/-- The first step of an ALL_REDUCE, REDUCE or REDUCE_SCATTER with work for one block takes the member's own first
block, widened, and stands at child 0; of a BROADCAST's root or an ALL_GATHER it takes the first sheaf's elements; of
an ALL_TO_ALL it serves rank 0 and goes on to rank 1; of a BARRIER at a member without children it sends the census
up. Each of the seven, with only its end left, every rank included and everything acknowledged, ends with OK and
INCLUDED in RESULT. PARTIAL_EXCLUSION of a due child leaves it out and goes on to the next. (R457, R458, R460, R464,
R465, R466, R472) -/
def Obligations.CollectivesBeginAndEnd : Prop :=
  (∀ slot blocks eccs (s : State), s.colClosing slot 1 → completes (.opAllReduce slot (blocks + 1) eccs) s fun t =>
    groupEnded s t slot (s.recd slot .included)) ∧
  (∀ slot blocks eccs (s : State), s.colClosing slot 5 → completes (.opReduce slot (blocks + 1) eccs) s fun t =>
    groupEnded s t slot (s.recd slot .included)) ∧
  (∀ slot blocks eccs (s : State), s.colClosing slot 2 → completes (.opReduceScatter slot (blocks + 1) eccs) s fun t =>
    groupEnded s t slot (s.recd slot .included)) ∧
  (∀ slot blocks eccs (s : State), s.colClosing slot 4 → completes (.opBroadcast slot (blocks + 1) eccs) s fun t =>
    groupEnded s t slot (s.recd slot .included)) ∧
  (∀ slot blocks eccs (s : State), s.colClosing slot 3 → completes (.opAllGather slot (blocks + 1) eccs) s fun t =>
    groupEnded s t slot (s.recd slot .included)) ∧
  (∀ slot blocks eccs (s : State), s.colClosing slot 6 → completes (.opAllToAll slot (blocks + 1) eccs) s fun t =>
    groupEnded s t slot (s.recd slot .included)) ∧
  (∀ slot blocks eccs (s : State), s.colClosing slot 7 → completes (.opBarrier slot (blocks + 1) eccs) s fun t =>
    groupEnded s t slot (s.recd slot .included)) ∧
  (∀ slot d len (s : State), s.colDue slot 1 = true → mfind s.routines slot = none → d = (s.task slot).desc →
    len = min 128 (foldTotal d (s.captured slot)) → 1 ≤ len → s.plainSource slot (colSrc d) (len * inBytes d) →
    completes (.opAllReduce slot 1 []) s fun t => firstStep s t slot ∧ t.granary = s.granary ∧ t.recd slot .child = 0 ∧
      (t.routine slot).acc = (elemsOf (inBytes d) len (s.granaryBytes (colSrc d) (len * inBytes d))).map (widen (colIn d))) ∧
  (∀ slot d len (s : State), s.colDue slot 5 = true → mfind s.routines slot = none → d = (s.task slot).desc →
    len = min 128 (foldTotal d (s.captured slot)) → 1 ≤ len → s.plainSource slot (colSrc d) (len * inBytes d) →
    completes (.opReduce slot 1 []) s fun t => firstStep s t slot ∧ t.granary = s.granary ∧ t.recd slot .child = 0 ∧
      (t.routine slot).acc = (elemsOf (inBytes d) len (s.granaryBytes (colSrc d) (len * inBytes d))).map (widen (colIn d))) ∧
  (∀ slot d len (s : State), s.colDue slot 2 = true → mfind s.routines slot = none → d = (s.task slot).desc →
    len = min 128 (foldTotal d (s.captured slot)) → 1 ≤ len → s.plainSource slot (colSrc d) (len * inBytes d) →
    completes (.opReduceScatter slot 1 []) s fun t => firstStep s t slot ∧ t.granary = s.granary ∧
      t.recd slot .child = 0 ∧
      (t.routine slot).acc = (elemsOf (inBytes d) len (s.granaryBytes (colSrc d) (len * inBytes d))).map (widen (colIn d))) ∧
  (∀ slot d len (s : State), s.colDue slot 4 = true → mfind s.routines slot = none → d = (s.task slot).desc →
    grpRoot (s.captured slot) = true → len = min (perSheaf d) (colCount d) → 1 ≤ len →
    s.plainSource slot (colSrc d) (len * inBytes d) → completes (.opBroadcast slot 1 []) s fun t =>
      (t.routine slot).elems = len ∧ t.recd slot .phase = 0) ∧
  (∀ slot d len (s : State), s.colDue slot 3 = true → mfind s.routines slot = none → d = (s.task slot).desc →
    len = min (perSheaf d) (colCount d) → 1 ≤ len → s.plainSource slot (colSrc d) (len * inBytes d) →
    completes (.opAllGather slot 1 []) s fun t => (t.routine slot).elems = len ∧ t.recd slot .phase = 0) ∧
  (∀ slot d (s : State), s.colDue slot 6 = true → mfind s.routines slot = none → d = (s.task slot).desc →
    s.sched.delivered = [] → 2 ≤ grpSize (s.captured slot) → 1 ≤ blockBytes d →
    s.plainSource slot (colSrc d) (min 512 (blockBytes d)) → (∀ l, s.poisoned l = false) →
    completes (.opAllToAll slot 1 []) s fun t => t.recd slot .peer = 1 ∧ t.recd slot .block = 0) ∧
  (∀ slot (s : State), s.colDue slot 7 = true → mfind s.routines slot = none → foldTotal (s.task slot).desc (s.captured slot) = 0 →
    grpChildren (s.captured slot) = 0 → grpRoot (s.captured slot) = false → (s.task slot).stop = none →
    s.sendRoom slot (grpUpFlow (s.captured slot)) ≠ 0 → completes (.opBarrier slot 2 []) s fun t =>
      firstStep s t slot ∧ t.recd slot .phase = 1 ∧ (t.task slot).sendq = (s.task slot).sendq ++ [
        (s.ticks, tallied { Sheaf.empty with
          flow := grpUpFlow (s.captured slot) % 2 ^ 20, kind := 1, last := true, tag := s.taskTag slot,
          seq := mget s.groups.flowSeq (grpUpFlow (s.captured slot)) 0 % 2 ^ 24,
          payload := padTo 512 (censusBytes 1 (s.task slot).inst 7 0) })]) ∧
  (∀ slot child (s : State), s.runsRoutine slot = true → descOp (s.task slot).desc = 2 → (mfind s.routines slot).isSome = true →
    child < grpChildren (s.captured slot) → s.recd slot .phase = 0 → s.exclusionDue slot child = true →
    completes (.partialExclusion slot child) s fun t => t.recd slot .child = child + 1 ∧
      t.recd slot .excluded = setBit (s.recd slot .excluded) child ∧ t.regs = s.regs)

===============

Task brief:
Each entry above is to be transcribed word for word.

Your response:
/-- The first step of an ALL_REDUCE, REDUCE or REDUCE_SCATTER with work for one block takes the member's own first
block, widened, and stands at child 0; of a BROADCAST's root or an ALL_GATHER it takes the first sheaf's elements; of
an ALL_TO_ALL it serves rank 0 and goes on to rank 1; of a BARRIER at a member without children it sends the census
up. Each of the seven, with only its end left, every rank included and everything acknowledged, ends with OK and
INCLUDED in RESULT. PARTIAL_EXCLUSION of a due child leaves it out and goes on to the next. (R457, R458, R460, R464,
R465, R466, R472) -/
def Obligations.CollectivesBeginAndEnd : Prop :=
  (∀ slot blocks eccs (s : State), s.colClosing slot 1 → completes (.opAllReduce slot (blocks + 1) eccs) s fun t =>
    groupEnded s t slot (s.recd slot .included)) ∧
  (∀ slot blocks eccs (s : State), s.colClosing slot 5 → completes (.opReduce slot (blocks + 1) eccs) s fun t =>
    groupEnded s t slot (s.recd slot .included)) ∧
  (∀ slot blocks eccs (s : State), s.colClosing slot 2 → completes (.opReduceScatter slot (blocks + 1) eccs) s fun t =>
    groupEnded s t slot (s.recd slot .included)) ∧
  (∀ slot blocks eccs (s : State), s.colClosing slot 4 → completes (.opBroadcast slot (blocks + 1) eccs) s fun t =>
    groupEnded s t slot (s.recd slot .included)) ∧
  (∀ slot blocks eccs (s : State), s.colClosing slot 3 → completes (.opAllGather slot (blocks + 1) eccs) s fun t =>
    groupEnded s t slot (s.recd slot .included)) ∧
  (∀ slot blocks eccs (s : State), s.colClosing slot 6 → completes (.opAllToAll slot (blocks + 1) eccs) s fun t =>
    groupEnded s t slot (s.recd slot .included)) ∧
  (∀ slot blocks eccs (s : State), s.colClosing slot 7 → completes (.opBarrier slot (blocks + 1) eccs) s fun t =>
    groupEnded s t slot (s.recd slot .included)) ∧
  (∀ slot d len (s : State), s.colDue slot 1 = true → mfind s.routines slot = none → d = (s.task slot).desc →
    len = min 128 (foldTotal d (s.captured slot)) → 1 ≤ len → s.plainSource slot (colSrc d) (len * inBytes d) →
    completes (.opAllReduce slot 1 []) s fun t => firstStep s t slot ∧ t.granary = s.granary ∧ t.recd slot .child = 0 ∧
      (t.routine slot).acc = (elemsOf (inBytes d) len (s.granaryBytes (colSrc d) (len * inBytes d))).map (widen (colIn d))) ∧
  (∀ slot d len (s : State), s.colDue slot 5 = true → mfind s.routines slot = none → d = (s.task slot).desc →
    len = min 128 (foldTotal d (s.captured slot)) → 1 ≤ len → s.plainSource slot (colSrc d) (len * inBytes d) →
    completes (.opReduce slot 1 []) s fun t => firstStep s t slot ∧ t.granary = s.granary ∧ t.recd slot .child = 0 ∧
      (t.routine slot).acc = (elemsOf (inBytes d) len (s.granaryBytes (colSrc d) (len * inBytes d))).map (widen (colIn d))) ∧
  (∀ slot d len (s : State), s.colDue slot 2 = true → mfind s.routines slot = none → d = (s.task slot).desc →
    len = min 128 (foldTotal d (s.captured slot)) → 1 ≤ len → s.plainSource slot (colSrc d) (len * inBytes d) →
    completes (.opReduceScatter slot 1 []) s fun t => firstStep s t slot ∧ t.granary = s.granary ∧
      t.recd slot .child = 0 ∧
      (t.routine slot).acc = (elemsOf (inBytes d) len (s.granaryBytes (colSrc d) (len * inBytes d))).map (widen (colIn d))) ∧
  (∀ slot d len (s : State), s.colDue slot 4 = true → mfind s.routines slot = none → d = (s.task slot).desc →
    grpRoot (s.captured slot) = true → len = min (perSheaf d) (colCount d) → 1 ≤ len →
    s.plainSource slot (colSrc d) (len * inBytes d) → completes (.opBroadcast slot 1 []) s fun t =>
      (t.routine slot).elems = len ∧ t.recd slot .phase = 0) ∧
  (∀ slot d len (s : State), s.colDue slot 3 = true → mfind s.routines slot = none → d = (s.task slot).desc →
    len = min (perSheaf d) (colCount d) → 1 ≤ len → s.plainSource slot (colSrc d) (len * inBytes d) →
    completes (.opAllGather slot 1 []) s fun t => (t.routine slot).elems = len ∧ t.recd slot .phase = 0) ∧
  (∀ slot d (s : State), s.colDue slot 6 = true → mfind s.routines slot = none → d = (s.task slot).desc →
    s.sched.delivered = [] → 2 ≤ grpSize (s.captured slot) → 1 ≤ blockBytes d →
    s.plainSource slot (colSrc d) (min 512 (blockBytes d)) → (∀ l, s.poisoned l = false) →
    completes (.opAllToAll slot 1 []) s fun t => t.recd slot .peer = 1 ∧ t.recd slot .block = 0) ∧
  (∀ slot (s : State), s.colDue slot 7 = true → mfind s.routines slot = none → foldTotal (s.task slot).desc (s.captured slot) = 0 →
    grpChildren (s.captured slot) = 0 → grpRoot (s.captured slot) = false → (s.task slot).stop = none →
    s.sendRoom slot (grpUpFlow (s.captured slot)) ≠ 0 → completes (.opBarrier slot 2 []) s fun t =>
      firstStep s t slot ∧ t.recd slot .phase = 1 ∧ (t.task slot).sendq = (s.task slot).sendq ++ [
        (s.ticks, tallied { Sheaf.empty with
          flow := grpUpFlow (s.captured slot) % 2 ^ 20, kind := 1, last := true, tag := s.taskTag slot,
          seq := mget s.groups.flowSeq (grpUpFlow (s.captured slot)) 0 % 2 ^ 24,
          payload := padTo 512 (censusBytes 1 (s.task slot).inst 7 0) })]) ∧
  (∀ slot child (s : State), s.runsRoutine slot = true → descOp (s.task slot).desc = 2 → (mfind s.routines slot).isSome = true →
    child < grpChildren (s.captured slot) → s.recd slot .phase = 0 → s.exclusionDue slot child = true →
    completes (.partialExclusion slot child) s fun t => t.recd slot .child = child + 1 ∧
      t.recd slot .excluded = setBit (s.recd slot .excluded) child ∧ t.regs = s.regs)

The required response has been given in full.